14 de maio de 2009

Sonhos

Um tipo estranho e pouco convencional. Tinha algo de antigo e parecia não se ligar no nosso tempo. Disse que não era muito chegado a psicólogos e afins (com estas palavras), mas fazia uns anos (20? 30?) que tinha um mesmíssimo sonho.
O sonho, ao contrário de tantos outros que tivera, era repetitivo, igual, igual nos detalhes, em tudo. Ele abria uma porta que dava para um escuro. Quando acende a luz o sonho termina. O aprisionamento no sem fim das repetições o incomodava demais.
Seus filhos já tinham saído de casa. Seus netos já eram crescidos. Vivia na santa paz de deus com sua mulher em um casamento feito de... repetições. Mas era bom, confortável, doméstico, silencioso.
Nas narrativas das primeiras sessões, contou que já teve casos com outras mulheres nestes anos todos de casado. Trabalhou muitos anos viajando e isto possibilitou ter outros relacionamentos que ajudou a manter seu casamento vivo. Voltava para casa culpado e com flores, chocolate, uma blusinha. Ela adorava: talvez pressentisse a culpa, mas melhor isso do que um casamento tão sólido se desmanchando.
Eu pensava nele como um personagem de Nelson Rodrigues, tão conservador, tão cruel na sua sabedoria, tão lógico na sua loucura.

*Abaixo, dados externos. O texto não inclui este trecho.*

/-- A notice item on its way to the port; `stale` says that the port has taken a reset since it was handed (R160). -/
structure HandedNotice where
  item : NoticeItem
  stale : Bool
deriving DecidableEq, Repr

/-- A wait-ending response on its way to the port (R51); `stale` as above. -/
structure HandedResponse where
  code : Byte
  status : Status
  window : WindowId
  payload : List Byte
  stale : Bool
deriving DecidableEq, Repr

/-- How the port ended its latest bus cycle: a write or a commit, a data read with one 32-bit value for each beat, or a
control-aperture read with its bytes (log 25). -/
inductive CycleEnd where
  | write (aerr : Bool)
  | beats (aerr : Bool) (data : List (BitVec 32))
  | bytes (data : List Byte)
deriving DecidableEq, Repr

structure Port where
  state : PortState
  request : RequestRecord
  response : ResponseRecord
  commitRefused : Bool
  notices : Notices
  config : NoticeConfig
  fault : Option FaultRecord
  /-- Level of AIRQn, true for high (R158). -/
  airqn : Bool
  /-- Level of PRSTn, true for high. -/
  prstn : Bool
  /-- The port has still to take the fall of PRSTn that the Router has taken (R152, log 10). -/
  fallOwed : Bool
  ended : Option CycleEnd
  /-- Wait-ending responses handed and not yet taken, oldest first. -/
  responses : List HandedResponse
  /-- Notice items handed and not yet taken, oldest first. -/
  handed : List HandedNotice
deriving DecidableEq, Repr

/-- A port after device reset with the given level of PRSTn (R163). -/
def Port.reset (prstn : Bool) : Port where
  state := if prstn then .idle else .inReset
  request := .reset
  response := .reset
  commitRefused := false
  notices := .empty
  config := .reset
  fault := none
  airqn := true
  prstn := prstn
  fallOwed := false
  ended := none
  responses := []
  handed := []

/-! ### Management Port Unit (chapter 10) -/

/-- The result record (R167). -/
structure ResultRecord where
  status : Status
  code : Byte
  seq : BitVec 4
  overwritten : Bool
  payload : List Byte
  fetched : Bool
deriving DecidableEq, Repr

def ResultRecord.reset : ResultRecord := ⟨.nothing, 0, 0, false, [], true⟩

/-- The attention sets (R175). -/
structure Attention where
  targetFault : Tbl Bool 8
  closeDone : Tbl Bool 32
  openDone : Tbl Bool 32
  poolRefusal : Tbl Bool 4
deriving DecidableEq, Repr

def Attention.empty : Attention where
  targetFault := Tbl.fill 8 false
  closeDone := Tbl.fill 32 false
  openDone := Tbl.fill 32 false
  poolRefusal := Tbl.fill 4 false

/-- The attention enable mask (R171). -/
structure AttnMask where
  targetFault : Bool
  closeDone : Bool
  openDone : Bool
  poolRefusal : Bool
deriving DecidableEq, Repr

/-- An attention item on its way to the MP (R175). -/
inductive AttnItem where
  | targetFault (target : TargetId)
  | closeDone (window : WindowId)
  | openDone (window : WindowId)
  | poolRefusal (agent : Agent)
deriving DecidableEq, Repr

structure Mgmt where
  /-- The device state: RUNNING, otherwise CONFIGURING (R170). -/
  running : Bool
  fill : BitVec 32
  lending : Bool
  mask : AttnMask
  attention : Attention
  /-- Level of ATTN (R176). -/
  attn : Bool
  result : ResultRecord
  /-- Level of MSEL between two commands, true for high: low only where it fell while RESETn was low (R164, log 19). -/
  msel : Bool
  /-- The bits shifted out on MSO in the latest frame (log 25). -/
  mso : List Bool
  /-- Attention items handed and not yet taken, oldest first. -/
  handed : List AttnItem
deriving DecidableEq, Repr

/-- The MP after device reset, with the level of MSEL given (R178). -/
def Mgmt.reset (msel : Bool) : Mgmt where
  running := false
  fill := 0xFFFFFFFF
  lending := false
  mask := ⟨true, true, true, true⟩
  attention := .empty
  attn := false
  result := .reset
  msel := msel
  mso := []
  handed := []

/-! ### Time Base (chapter 4) -/

structure TimeBase where
  /-- REFCLK periods in a tick; none while unset (R64). -/
  divisor : Option Half
  tick : Tick
  /-- REFCLK periods counted in the current tick (R64). -/
  position : Nat
  /-- Microsecond steps given in the current tick (R65). -/
  steps : Nat
deriving DecidableEq, Repr

def TimeBase.reset : TimeBase := ⟨none, 0, 0, 0⟩

/-! ### The part -/

structure State where
  /-- Level of RESETn, true for high (R178). -/
  resetn : Bool
  windows : Tbl Window 32
  ctxs : Tbl LeaseCtx 32
  quotas : Tbl Nat 4
  /-- Pool entries in use, for each agent (R21). -/
  inUse : Tbl Nat 4
  targets : Tbl Target 8
  router : Router
  ports : Tbl Port 4
  mgmt : Mgmt
  tb : TimeBase
  /-- Outcome reports handed to the Target Controller and not yet taken, oldest first (R113). -/
  outcomes : List (TargetId × Outcome)
  /-- Empty-context reports handed to the Window Directory and not yet taken (R96). -/
  emptyReports : List WindowId
  /-- How many transfers the Router has started, which numbers the latest; the model's own field (log 34). -/
  transfers : Nat
  /-- How many free values have been drawn; the model's own field (log 15, log 16). -/
  free : Nat
  /-- The commands waiting to be taken, first in, first out. -/
  pending : List Instr
deriving DecidableEq, Repr

/-- The levels of the input pins that a device reset finds, true for high. -/
structure Pins where
  resetn : Bool
  msel : Bool
  prstn : Tbl Bool 4
  breq : Bool

/-- The part at its reset values with the given levels of its input pins (R178); the model's own counts are kept, so that a
TACK or TERR on its way across a reset answers no later transfer. -/
def State.resetWith (pins : Pins) (transfers free : Nat) (pending : List Instr) : State where
  resetn := pins.resetn
  windows := Tbl.fill 32 Window.empty
  ctxs := Tbl.fill 32 LeaseCtx.reset
  quotas := Tbl.fill 4 8
  inUse := Tbl.fill 4 0
  targets := Tbl.fill 8 Target.reset
  router := Router.reset pins.breq
  ports := pins.prstn.map Port.reset
  mgmt := Mgmt.reset pins.msel
  tb := TimeBase.reset
  outcomes := []
  emptyReports := []
  transfers := transfers
  free := free
  pending := pending

/-- The machine right after reset: RESETn, MSEL and every PRSTn high and BREQ low (log 19), no command waiting. -/
def State.reset : State :=
  State.resetWith { resetn := true, msel := true, prstn := Tbl.fill 4 true, breq := false } 0 0 []

/-- Why the part stops. The manual stops it nowhere: a refused request is a status, a refused or failed data cycle ends
with AERR. No constructor; safe, since nothing is cut short. -/
inductive Fault where
deriving DecidableEq, Repr

/-- Why the model stops without a meaning. -/
inductive Refusal where
  /-- Raised by an arm of `exec` whose command has no meaning yet; safe. No arm raises it. -/
  | notModelled (mnemonic : String)
deriving DecidableEq, Repr

end Sys2Proof.Machine
end

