/-- The completion at the Lease Engine (R34, R35, R42): the in-flight count falls, a matching once-hold ends USED, one
evaluation runs and the empty context is reported. -/
def accessCounted (s : State) (x : Access) (a : Agent) : State :=
  let c := s.ctxs.get x.window
  let u := withCtx s x.window { c with inflight := c.inflight - 1, drain := c.drain && c.inflight - 1 != 0 }
  let v :=
    match (u.ctxs.get x.window).holdOf a with
    | none => u
    | some h => if x.once = true ∧ h.once = true ∧ h.serial = x.serial then holdEnded u x.window h .used else u
  v.settleWindow x.window

/-- What the agent sees of a transfer that ran (R131). -/
def cycleEnded (s : State) (a : Agent) (x : Access) (o : Outcome) (beats : Tbl (BitVec 32) 8) : State :=
  match o with
  | .success =>
    withPort s a
      { s.ports.get a with
        ended :=
          some
            (if x.cycle.write then .write false
             else .beats false (beats.cells.take (max 1 ((x.cycle.size + 3) / 4)))) }
  | .targetError => cycleFailed s a .targetError x.cycle (some x.window)
  | .targetTimeout => cycleFailed s a .targetTimeout x.cycle (some x.window)

/-- A transfer is on the bus for the port, with its access and discard flag (R126). -/
def carrying (s : State) (a : Agent) (x : Access) (discard : Bool) : Prop :=
  (s.router.bus = .transfer a ∨ s.router.bus = .releasing a) ∧ (s.router.paths.get a).slot = .active x discard

/-- Steps 1 to 4 of R130 for a transfer that ran; with the discard flag set, or for a cycle that is gone, the cycle is not
ended (R136). A held cycle is then taken. -/
def transferDone (s : State) (a : Agent) (x : Access) (discard : Bool) (o : Outcome) (beats : Tbl (BitVec 32) 8) :
    State :=
  let u := accessCounted (transferOver s a) x a
  let v := if discard = true ∨ cycleLost s a then u else cycleEnded u a x o beats
  heldTaken { v with outcomes := v.outcomes ++ [(x.target, o)] } a

/-! ### The openings of a READY target -/

/-- A window becomes OPEN: its OPEN_DONE item is handed over and one grant evaluation runs (R83). -/
def windowOpened (s : State) (w : WindowId) : State :=
  let u := withWindow s w { s.windows.get w with state := .opened }
  State.evaluate { u with mgmt := { u.mgmt with handed := u.mgmt.handed ++ [AttnItem.openDone w] } } w

/-- Every OPENING window on the target becomes OPEN (R85). -/
def windowsOpened (s : State) (t : TargetId) : State :=
  (allWindows.filter fun w => (s.windows.get w).state == .opening && (s.windows.get w).target == t).foldl windowOpened s

/-! ### Port reset -/

/-- The lease of the reset agent on one window ends (R44). -/
def leaseReleased (s : State) (a : Agent) (w : WindowId) : State :=
  match (s.ctxs.get w).holdOf a with
  | some h => (holdEnded s w h .released).settleWindow w
  | none =>
    match (s.ctxs.get w).waitOf a with
    | some _ => (waitRemoved s w a).settleWindow w
    | none => s

/-- The fall of PRSTn at the port (R160): its records and the Router's mark, then the Lease Engine's step (R44). What was
handed before is discarded when it arrives (log 5). -/
def portFallen (s : State) (a : Agent) : State :=
  let p := s.ports.get a
  let path := s.router.paths.get a
  let port : Port :=
    { state := .inReset, request := ⟨0, Tbl.fill 8 0⟩, response := ⟨0, .nothing, 0, []⟩, commitRefused := false,
      notices := .empty, config := .reset, fault := none, airqn := true, prstn := false, fallOwed := false,
      ended := p.ended, responses := p.responses.map fun r => { r with stale := true },
      handed := p.handed.map fun n => { n with stale := true } }
  let u :=
    withPath (withPort s a port) a
      { path with held := none, abandoned := path.admission.isSome || path.slot != .empty }
  allWindows.foldl (fun u w => leaseReleased u a w) u

/-- The leases of an agent removed from the set of admitted agents end on the window (R12). -/
def leaseRevoked (s : State) (w : WindowId) (a : Agent) : State :=
  match (s.ctxs.get w).holdOf a with
  | some h => holdLost s w h .revoked .revoked
  | none =>
    match (s.ctxs.get w).waitOf a with
    | some _ => (waitRemoved s w a).handResponse a 0x01 .notAdmitted w [windowByte w]
    | none => s

/-! ### Time -/

/-- A deadline becomes due when the count reaches it (R67). -/
def dueAt (now : Tick) (d : Deadline) : Deadline := if d.time = now then { d with due := true } else d
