/-- R41, R181: QUERY WINDOW answers in both device states and changes nothing but the port's records. A hold with a pending
upgrade is reported as a hold alone, the model's choice (log 32). The last-ending causes are those of section 11.6. -/
def Obligations.QueryWindowReports : Prop :=
  ∀ (a : Agent) (window : Byte) (s : State), canCommit s a →
    let result := exec (.queryWindow a window) s
    (32 ≤ window.toNat → result = .next (afterAnswer s a 0x08 [window] .badArgument [])) ∧
    ∀ w : WindowId, w.val = window.toNat →
      let win := s.windows.get w
      let c := s.ctxs.get w
      let ticks (d : Deadline) : Half := if d.due then 0 else (d.time - s.tb.tick).setWidth 16
      let answers (lease : List Byte) : Prop :=
        result =
          .next
            (afterAnswer s a 0x08 [window] .ok
              ([win.state.code, BitVec.ofNat 8 win.k,
                  BitVec.ofNat 8 (win.rule.code + 2 * bit (win.admitSet.getLsbD a.val)),
                  BitVec.ofNat 8 (c.holders.length + 16 * c.waiters.length)] ++
                le32 (win.base.setWidth 32) ++ lease))
      (∀ h, c.holdOf a = some h →
        answers
          ([BitVec.ofNat 8 (1 + 4 * h.mode.code + 8 * bit h.once + 16 * bit h.warned + 32 * bit h.upgrading), 0] ++
            le16 (h.serial.setWidth 16) ++ le16 (ticks h.expiry))) ∧
      (∀ x, c.holdOf a = none → c.waitOf a = some x →
        answers
          ([BitVec.ofNat 8 (2 + 4 * x.mode.code + 8 * bit x.once), 0, 0, 0] ++
            le16 (match x.deadline with
              | none => 0xFFFF
              | some d => ticks d))) ∧
      (∀ e, c.holdOf a = none → c.waitOf a = none → c.endings.get a = some e →
        answers ([0, e.cause.code] ++ le16 (e.serial.setWidth 16) ++ [0, 0])) ∧
      (c.holdOf a = none → c.waitOf a = none → c.endings.get a = none → answers [0, 0, 0, 0, 0, 0]) ∧
      (Cause.released.code = 1 ∧ Cause.used.code = 2 ∧ Cause.expired.code = 3 ∧ Cause.revoked.code = 4 ∧
        Cause.closed.code = 5)

/-- R134, R181: READ FAULT answers the full record and empties it, and NOTHING when it is empty; for a recorded size
that is not legal the size code is a free value (log 16). The reasons are those of section 11.6. -/
def Obligations.ReadFaultEmptiesTheRecord : Prop :=
  ∀ (a : Agent) (s : State), canCommit s a →
    let u := asked s a 0x09 []
    ((s.ports.get a).fault = none → exec (.readFault a) s = .next (afterAnswer s a 0x09 [] .nothing [])) ∧
    ∀ f, (s.ports.get a).fault = some f →
      let payload (size : BitVec 3) : List Byte :=
        [f.reason.code,
          BitVec.ofNat 8 (bit f.write + 2 * size.toNat + 16 * bit f.window.isSome + 32 * bit f.further),
          (match f.window with
           | none => 0
           | some w => windowByte w), 0] ++ le32 (f.addr.setWidth 32)
      let answered (size : BitVec 3) : State :=
        afterResponse (withPort u a { u.ports.get a with fault := none }) a 0x09 .ok (payload size)
      (∀ i : Fin 6, f.size = 2 ^ i.val →
        exec (.readFault a) s = .next (answered (BitVec.ofNat 3 i.val))) ∧
      ((∀ i : Fin 6, f.size ≠ 2 ^ i.val) →
        ∃ size, exec (.readFault a) s = .next { answered size with free := s.free + 1 }) ∧
      (∀ r ∈
        ([(.notRunning, 1), (.badAlign, 2), (.noWindow, 3), (.targetFaulted, 4), (.noLease, 5), (.readOnly, 6),
           (.sharedWrite, 7), (.boundary, 8), (.targetError, 9), (.targetTimeout, 10)] : List (Reason × Byte)),
        r.1.code = r.2)

/-- R159, R158, R181: the non-empty kind of the highest urgency, the first in the fixed order among equals, and in it
the lowest window. R157, R180, R184: SET NOTICES writes the whole configuration, or nothing where a byte has a reserved
bit set. The LOST reasons and notice kinds are those of section 11.6. -/
def Obligations.TakeAndSetNotices : Prop :=
  (∀ (a : Agent) (s : State), canCommit s a →
     let u := asked s a 0x0A []
     let p := u.ports.get a
     let n := p.notices
     let picked (k : NoticeKind) : Prop :=
       n.has k = true ∧
       ∀ j, n.has j = true →
         (p.config.of j).urgency.toNat < (p.config.of k).urgency.toNat ∨
         (p.config.of j).urgency = (p.config.of k).urgency ∧ (noticeCode k).toNat ≤ (noticeCode j).toNat
     let took (rest : Notices) (payload : List Byte) : Prop :=
       exec (.takeNotice a) s =
         .next
           (afterResponse (withPort u a { p with notices := rest, airqn := airqLevel p.config rest }) a 0x0A .ok payload)
     ((∀ k, n.has k = false) → exec (.takeNotice a) s = .next (afterAnswer s a 0x0A [] .nothing [])) ∧
     (picked .fault → took { n with fault := false } [0]) ∧
     (picked .lost → ∀ w r, n.lost.get w = some r → (∀ v, v < w → n.lost.get v = none) →
       took { n with lost := n.lost.set w none } [1, windowByte w, r.code]) ∧
     (picked .closing → ∀ w, n.closing.get w = true → (∀ v, v < w → n.closing.get v = false) →
       took { n with closing := n.closing.set w false } [2, windowByte w]) ∧
     (picked .warning → ∀ w, n.warning.get w = true → (∀ v, v < w → n.warning.get v = false) →
       took { n with warning := n.warning.set w false } [3, windowByte w]) ∧
     (picked .reply → ∀ w, n.reply.get w = true → (∀ v, v < w → n.reply.get v = false) →
       took { n with reply := n.reply.set w false } [4, windowByte w])) ∧
  (∀ (a : Agent) (b1 b2 b3 b4 b5 : Byte) (s : State), canCommit s a →
     let args := [b1, b2, b3, b4, b5]
     let u := asked s a 0x0B args
     let p := u.ports.get a
     let legal (b : Byte) : Prop := b.extractLsb' 2 5 = 0
     let read (b : Byte) : NoticeSetting := ⟨b.getLsbD 7, b.extractLsb' 0 2⟩
     let config : NoticeConfig := ⟨read b1, read b2, read b3, read b4, read b5⟩
     let result := exec (.setNotices a b1 b2 b3 b4 b5) s
     ((∃ b ∈ args, ¬legal b) → result = .next (afterAnswer s a 0x0B args .badArgument [])) ∧
     ((∀ b ∈ args, legal b) →
       result =
         .next
           (afterResponse (withPort u a { p with config := config, airqn := airqLevel config p.notices }) a 0x0B .ok args))) ∧
  (LostReason.expired.code = 1 ∧ LostReason.revoked.code = 2 ∧ LostReason.closed.code = 3) ∧
  (noticeCode .fault = 0 ∧ noticeCode .lost = 1 ∧ noticeCode .closing = 2 ∧ noticeCode .warning = 3 ∧
    noticeCode .reply = 4)

/-- R148, R150, R151, R161, R147: a commit of a code that names no request is answered UNKNOWN; a WAITING port takes no
commit but ABANDON and sets the commit-refused flag; a commit of the record as it stands is the request that the record
holds, in every port state; a port IN_RESET, or whose PRSTn is low (R44), ignores writes and commits; while the agent's
data cycle is outstanding, or RESETn low, it makes no other cycle (log 6). -/
def Obligations.CommitsByPortState : Prop :=
  ∀ (a : Agent) (s : State) (b1 b2 b3 b4 b5 : Byte) (h1 h2 : Half) (tok : Token) (code : Byte),
    let p := s.ports.get a
    let rows : List (Instr × Byte × List Byte) :=
      [(.acquire a b1 b2 h1 h2, 0x01, acquireArgs b1 b2 h1 h2), (.release a tok, 0x02, tokenBytes tok),
        (.downgrade a tok, 0x03, tokenBytes tok), (.upgrade a tok h1, 0x04, tokenBytes tok ++ le16 h1),
        (.renew a tok h1, 0x05, tokenBytes tok ++ le16 h1), (.queryWindow a b1, 0x08, [b1]),
        (.readFault a, 0x09, []), (.takeNotice a, 0x0A, []),
        (.setNotices a b1 b2 b3 b4 b5, 0x0B, [b1, b2, b3, b4, b5]), (.unknownCommit a code, code, [])]
    let none1 := code.toNat = 0 ∨ code.toNat = 7 ∨ 12 ≤ code.toNat
    (canCommit s a → none1 → exec (.unknownCommit a code) s = .next (afterAnswer s a code [] .unknown [])) ∧
    (s.busShut a = false → ¬portDown p → p.state = .waiting → none1 → ∀ r ∈ rows,
      exec r.1 s =
        .next
          (withPort s a
            { p with
              request := ⟨r.2.1, writeArgs p.request.args r.2.2⟩, commitRefused := true, ended := some (.write false) })) ∧
    (s.busShut a = false → ¬portDown p → p.state = .waiting → p.request.code ≠ 0x06 →
      exec (.commitRefused a) s = .next (withPort s a { p with commitRefused := true, ended := some (.write false) })) ∧
    (∀ r ∈ (.abandon a, 0x06, []) :: rows, p.request = ⟨r.2.1, writeArgs p.request.args r.2.2⟩ →
      exec (.commitRefused a) s = exec r.1 s) ∧
    (s.busShut a = false → portDown p → ∀ i ∈ .commitRefused a :: .abandon a :: rows.map Prod.fst,
      exec i s = .next (withPort s a { p with ended := some (.write false) })) ∧
    (s.busShut a = true → ∀ i ∈ .commitRefused a :: .abandon a :: rows.map Prod.fst, exec i s = .next s)

/-- R147, R148, R155, R179: a write in the control aperture changes the request-record bytes it covers and nothing else;
at the commit location it is a commit; a burst or a misaligned access ends with AERR and the fill value and changes
nothing, in every port state (log 33, and log 17 for the beats of an illegal size); a read returns the bytes of the
status word, of the two records and zero elsewhere, as they stand (log 20: through BAD_CONTROL_CYCLE; log 21: zero beyond
the response's payload). -/
def Obligations.ControlApertureCycles : Prop :=
  (∀ (a : Agent) (offset : Half) (size : Nat) (data : List Byte) (s : State), s.busShut a = false →
     let p := s.ports.get a
     let good := (size = 1 ∨ size = 2 ∨ size = 4) ∧ offset.toNat % size = 0
     let atCommit := 0x40 ≤ offset.toNat ∧ offset.toNat < 0x44
     let written (at_ : Nat) (old : Byte) : Byte :=
       if offset.toNat ≤ at_ ∧ at_ < offset.toNat + size then data.getD (at_ - offset.toNat) 0 else old
     (good → ¬atCommit → data.length = size → ¬portDown p →
       ∃ args : Tbl Byte 8, (∀ i, args.get i = written (0x12 + i.val) (p.request.args.get i)) ∧
         exec (.controlApertureWrite a offset size data) s =
           .next
             (withPort s a
               { p with request := ⟨written 0x10 p.request.code, args⟩, ended := some (.write false) })) ∧
     (good → ¬atCommit → portDown p →
       exec (.controlApertureWrite a offset size data) s =
         .next (withPort s a { p with ended := some (.write false) })) ∧
     (good → atCommit → exec (.controlApertureWrite a offset size data) s = exec (.commitRefused a) s) ∧
     (∀ write, ¬good →
       exec (.badControlCycle a offset write size data) s =
         .next
           (withPort s a
             { p with
               ended :=
                 some
                   (if write then .write true
                    else .beats true (List.replicate (max 1 ((size + 3) / 4)) s.mgmt.fill)) })) ∧
     (good →
       exec (.badControlCycle a offset false size data) s =
         .next
           (withPort s a
             { p with ended := some (.bytes ((List.range size).map fun i => controlByte s a (offset.toNat + i))) })) ∧
     exec (.badControlCycle a offset true size data) s = exec (.controlApertureWrite a offset size data) s) ∧
  (∀ (a : Agent) (s : State),
     let p := s.ports.get a
     let byte := controlByte s a
     let word := statusWord s a
     (word.extractLsb' 0 2 =
         (match p.state with
          | .idle => 0
          | .waiting => 1
          | .inReset => 2) ∧
       word.getLsbD 2 = p.commitRefused ∧ word.getLsbD 3 = s.mgmt.running ∧ word.getLsbD 4 = p.fault.isSome ∧
       word.extractLsb' 5 3 = 0 ∧ word.extractLsb' 8 8 = p.response.seq ∧
       word.getLsbD 16 = p.notices.fault ∧ (word.getLsbD 17 = true ↔ ∃ w, p.notices.lost.get w ≠ none) ∧
       (word.getLsbD 18 = true ↔ ∃ w, p.notices.closing.get w = true) ∧
       (word.getLsbD 19 = true ↔ ∃ w, p.notices.warning.get w = true) ∧
       (word.getLsbD 20 = true ↔ ∃ w, p.notices.reply.get w = true) ∧ word.extractLsb' 21 11 = 0) ∧
     (∀ i, i < 4 → byte i = word.extractLsb' (8 * i) 8) ∧
     byte 0x10 = p.request.code ∧ (∀ i : Fin 8, byte (0x12 + i.val) = p.request.args.get i) ∧
     (byte 0x80 = p.response.code ∧ byte 0x81 = p.response.status.code ∧ byte 0x82 = p.response.seq ∧
       byte 0x83 = BitVec.ofNat 8 p.response.payload.length ∧
       ∀ i, i < 28 → byte (0x84 + i) = p.response.payload.getD i 0) ∧
     ∀ i, 4 ≤ i → i ≠ 0x10 → ¬(0x12 ≤ i ∧ i < 0x1A) → ¬(0x80 ≤ i ∧ i < 0xA0) → byte i = 0)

Mas doutor, e o sonho? Sonhei de novo...
Peço para que ele se veja no sonho e abra a porta, acenda a luz...
Porra, doutor, nada...
Parece que era cedo, ainda, para ele iluminar a sala.
Algum tempo depois, ao falar da sua adolescência, apareceu Cecília, a moça negra que morava no mesmo quarteirão. Ele se apaixonou por ela, de modo fulminante, aos catorze anos. Ela tinha treze, na época. Ele, branquinho, descendente de italianos. Ela, na verdade uma mulata ganhando formas, linda, de olhos verdes.
O romance foi um escândalo. E além da pele, havia uma certa diferença de classe que, segundo, ele encobria o racismo evidente dos pais. Diferença de classe parecia ser mais justificável do que o racismo.
Tudo isso foi esquecido, guardado em uma caixa. Mas a intensidade era tamanha que o sonho jamais deixou que ele esquecesse. Pensando bem, diz ele, adoro morenas, mulatas, negras, mas... me casei com uma branquinha.
O sonho desapareceu. É evidente que ela estaria na sala, mas ele não ousava acender a luz.
A história, no entanto, não acabou aí.
Voltou ao antigo bairro e começou, como quem não quer nada, a perguntar sobre Cecília. Ficou sabendo, através de um amigo do marido de uma prima distante de Cecília, que ela morava em Maringá, no interior do Paraná. E fez que fez que conseguiu o endereço dela por lá... Mas, sabia, ela era ainda casada, avó, morava em um bairro de classe média... Inventou uma viagem para Londrina, onde efetivamente morava uma irmã. Foi de carro e sozinho. Consultou a lista telefônica. Não, na época não havia ainda Google. E mesmo que tivesse, ele não saberia de sua existência. Não eram poucos os Pereira da lista... Ligou para todas as casas, encontrou outra Cecília... Mas não encontrou sua Cecília.
Queria saber dela, mas como ser mais desabrido, descarado e ser ainda mais direto com as pessoas que a conheciam?
Decidiu desistir e voltar.
Nos meses que antecederam o término de seu curto e intenso processo teve o sonho definitivo: ele era um mulato, desfilava, meio que invisível, na Mangueira, na ala das baianas. Todas negras, negras... Doces e carinhosas. E ele chorava na avenida e todos, todos aplaudiam de pé a escola, linda, verde e rosa. Imagina, logo eu que nunca gostei de Carnaval.